To examine supplementation strategies — starch- or fiber-based concentrates offered with or without straw — for a high-quality grass silage, A. Craig, A.W. Gordon, S. Stewart and C.P. Ferris with the Agri-Food & Biosciences Institute in Northern Ireland recently conducted a three-period change-over design study using 24 mid-lactation multiparous Holstein-Friesian dairy cows.

The grass silage contained 418 g of dry matter per kilogram and, on a dry-matter basis, 170 g/kg of crude protein (CP) and 12.1 MJ/kg of metabolizable energy (ME).

Four treatments, in a 2 x 2 factorial arrangement, compared concentrate type (high-starch or high-fiber) and straw inclusion (straw or no-straw).

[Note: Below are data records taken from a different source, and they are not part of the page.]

/-- The logical ports that carry a link in UP or SLUICE on leaf-facing and cascade ports. -/
def State.upPorts (s : State) : List Nat := (s.links.link.filter fun x => x.2.st.isUp && s.inUse x.1).map (·.1)

/-- Sends a STATE_NOTICE on every leaf-facing and cascade port whose link is up (R129, R133, R852). -/
def State.notices (s : State) (st t : Nat) : State :=
  s.upPorts.foldl (fun s lp =>
    let q := Tbl.getD s.time.noticeSeq 0 lp
    let s := s.sendTime lp (s.timePayload kNotice (stateFlags st) q t 0 0) none
    { s with time := { s.time with noticeSeq := Tbl.set s.time.noticeSeq 0 lp ((q + 1) % 65536) } }) s

/-! ### Time states (R125–R134) -/

/-- The time core's page. -/
def pgTime : Nat := pg 3 0

/-- Traces a time state change or a step (R673). -/
def State.traceTime (s : State) : State :=
  s.trace 4 s.timeState (locBlock 3) 3 0 (leBytes 1 (s.fld Reg.TIME_STATUS Fld.TIME_STATUS_EPOCH))

/-- Moves to a time state; a change sets STATE_CHANGE (R128), and on entry to LOCKED the windows align (R641). -/
def State.setTimeState (s : State) (st : Nat) : State :=
  if s.timeState = st then s
  else
    let s := ((s.setFld Reg.TIME_STATUS Fld.TIME_STATUS_STATE st).irq pgTime 2).traceTime
    if st = 2 then { s with time := { s.time with unlocked := false } }.alignWindows
    else if st = 4 then { s with time := { s.time with unlocked := true } } else s

/-- Entry to LOST (R128, R129, R134): at tick 0 the state changes, the entry is logged and a pending resumption is cancelled; at tick 1 the lists are
held and launches released; then the notices are sent with the time of tick 0. -/
def State.enterLost (s : State) : State :=
  if s.timeState = 4 then s else
  let s := (s.setTimeState 4).logErr pgTime 0x0100 1 (locBlock 3)
  let s := { s with time := { s.time with lostFrom := some s.time.ticks, lostDev := s.time.now, resuming := false } }
  (s.elapse 1).tideLost.notices 4 s.time.lostDev

/-- Entry to LOCKED (R126, R132, R133): the hold window begins; from ACQUIRE or LOST the resume time is set, the tide engines resume from
it and notices are sent. -/
def State.enterLocked (s : State) : State :=
  let st := s.timeState
  let s := s.setTimeState 2
  let s := { s with time := { s.time with holdFrom := s.time.ticks } }
  if st = 1 ∨ st = 4 then
    let r := s.time.now + (s.rd Reg.TIME_RESUME_GAP).toNat * 1000 * 2 ^ 32
    let s := s.wrWide Reg.TIME_RESUME_TIME (shortForm r) 2
    let s := { s with time := { s.time with resuming := true } }
    s.tideLocked.notices 2 (fromShort (shortForm r))
  else s

/-- Entry to ACQUIRE. -/
def State.enterAcquire (s : State) : State := s.setTimeState 1

/-- A step of device time (R124): EPOCH rises and STEP_DONE is set. -/
def State.applyStep (s : State) (d : Int) : State :=
  let s := { s with time := { s.time with now := (((s.time.now : Int) + d) % ((2 ^ 48 * secUnits : Nat) : Int)).toNat } }
  (s.setFld Reg.TIME_STATUS Fld.TIME_STATUS_EPOCH (s.fld Reg.TIME_STATUS Fld.TIME_STATUS_EPOCH + 1)).irq pgTime 5 |>.traceTime

/-! ### Disciplining the clock (R115–R124) -/

/-- A committed TIME_INCR value (R115). -/
def State.commitIncr (s : State) (v : Nat) : State :=
  if bits 35 32 v = 1 ∧ 0x46AE147B ≤ v % 2 ^ 32 ∧ v % 2 ^ 32 ≤ 0x48AE147B then s.wrWide Reg.TIME_INCR (v % 2 ^ 36) 2
  else ((s.setFld Reg.TIME_STATUS Fld.TIME_STATUS_INCR_REFUSED 1).irq pgTime 4).logErr pgTime 0x0103 0 (locBlock 3)

/-- TIME_JUMP_LIMIT in units of 2^-32 ns. -/
def State.jumpLimit (s : State) : Nat := (s.rd Reg.TIME_JUMP_LIMIT).toNat * 2 ^ 32

/-- A committed TIME_ADJ value (R118–R120, R122): an offset in units of 2^-16 ns, signed. In UNSET and LOST it is a step on the next tick, which the
write carries with it; else it is slewed when neither it nor its sum with the slew in progress exceeds the limit. -/
def State.commitAdj (s : State) (v : Nat) : State :=
  let s := s.wrWide Reg.TIME_ADJ v 2
  let d : Int := toSigned 64 v * 65536
  let st := s.timeState
  let s := { s with time := { s.time with pending := none } }
  if st = 0 ∨ st = 4 then
    let s := (s.elapse 1).applyStep d
    if st = 0 then s.enterAcquire else s
  else
    let sum := d + s.time.slew
    if d.natAbs ≤ s.jumpLimit ∧ sum.natAbs ≤ s.jumpLimit then { s with time := { s.time with slew := sum } }
    else
      let s := { s with time := { s.time with pending := some d } }
      ((s.setFld Reg.TIME_STATUS Fld.TIME_STATUS_ADJ_REFUSED 1).irq pgTime 3).logErr pgTime 0x0101 0 (locBlock 3)

/-- TIME_ADJ as it reads: the pending offset, else what is left of a slew, else zero; in units of 2^-16 ns, what lies below them dropped. -/
def State.adjReg (s : State) : Nat :=
  ofSigned 64 (match s.time.pending with
    | some d => d / 65536
    | none => s.time.slew / 65536)

/-- Words held under R117 at the addresses given are used up by a commit. -/
def State.dropHeld (s : State) (as : List Nat) : State :=
  { s with time := { s.time with held := s.time.held.filter fun x => !as.contains x.1 } }

/-- A write of TIME_STEP_KEY (R121); the write that completes the sequence carries with it the tick after it, on which the step is made. -/
def State.stepKeyWrite (s : State) (v : Nat) : State :=
  let inTime := match s.time.stepKey with
    | some t => decide ((s.time.ticks - t) * 128 ≤ 100000)
    | none => false
  if v = 0xC3C3 then { s with time := { s.time with stepKey := some s.time.ticks } }
  else
    let s := { s with time := { s.time with stepKey := none } }
    if v = 0x3C3C ∧ inTime = true then
      match s.time.pending with
      | none => s
      | some d =>
        let st := s.timeState
        let s := { s with time := { s.time with pending := none } }
        let s := (s.elapse 1).applyStep d
        if st = 2 ∨ st = 3 then s.enterLost else if st = 0 then s.enterAcquire else s
    else s

/-- A committed TIME_SET (R123, R124): the load is made on the first tick after the write, which it carries with it. -/
def State.commitSet (s : State) (sec ns : Nat) : State :=
  let st := s.timeState
  if (st = 0 ∨ st = 4) ∧ ns < 1000000000 then
    let s := s.wrWide Reg.TIME_SET (sec % 2 ^ 48 * 2 ^ 64 + ns % 2 ^ 30 * 2 ^ 32) 4
    let t : Nat := (sec % 2 ^ 48 * 1000000000 + ns) * 2 ^ 32
    let s := { s.elapse 1 with time := { (s.elapse 1).time with slew := 0, pending := none } }
    let s := s.applyStep ((t : Int) - s.time.now)
    if st = 0 then s.enterAcquire else s
  else (s.setFld Reg.TIME_STATUS Fld.TIME_STATUS_ADJ_REFUSED 1).irq pgTime 3

/-- DECLARE_LOST: LOST from any state but UNSET (R125). -/
def State.declareLost (s : State) : State := if s.timeState = 0 then s else s.enterLost
/-- DECLARE_LOCK: LOCKED from ACQUIRE, HOLDOVER or LOST (R125, R127). -/
def State.declareLock (s : State) : State :=
  if s.timeState = 1 ∨ s.timeState = 3 ∨ s.timeState = 4 then s.enterLocked else s

/-- A heartbeat (R126). -/
def State.heartbeat (s : State) : State :=
  match s.timeState with
  | 2 => { s with time := { s.time with holdFrom := s.time.ticks } }
  | 3 => s.enterLocked
  | 4 => s.enterAcquire
  | _ => s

On a dry-matter basis, the high-starch concentrate contained 373 g/kg starch and 258 g/kg neutral detergent fiber (NDF), while the high-fiber concentrate contained 237 g/kg starch and 339 g/kg NDF, Craig et al. reported.

The researchers explained that in the no-straw treatments, silage and concentrates were offered as a total mixed ration in a 57:43 DM ratio, while in the straw treatments, chopped straw was added at 4% of total dry matter, replacing part of the silage component of the diet.

Following this study, the effect of diet on nutrient utilization efficiency was examined using four cows per treatment.

Craig et al. reported that there were no interactions between concentrate type and straw inclusion for any cow performance or digestibility parameters. Silage dry matter intake (DMI) and total DMI were reduced with the high-fiber concentrate (P = 0.001 and P = 0.006, respectively) and straw inclusion (P < 0.001 and P = 0.014, respectively), the researchers added.

Neither concentrate type nor straw inclusion had a significant effect on milk yield or milk fat content, Craig et al. observed.

They noted that the high-starch concentrate increased milk protein content (P < 0.001) while straw inclusion decreased milk protein content (P = 0.036). Treatment had no effect on cow bodyweight, condition score, fecal scores, digestibility coefficients or nitrogen and energy utilization efficiency.

Craig et al. concluded that supplementing a high-quality grass silage with a carefully formulated "high-starch" concentrate improved DMI and milk protein content with no adverse effects on cow performance. In this study, straw inclusion in the diet had no beneficial effects on DMI, milk production or nutrient utilization efficiency, the researchers added.

Craig et al. published their results in a recent edition of Livestock Science.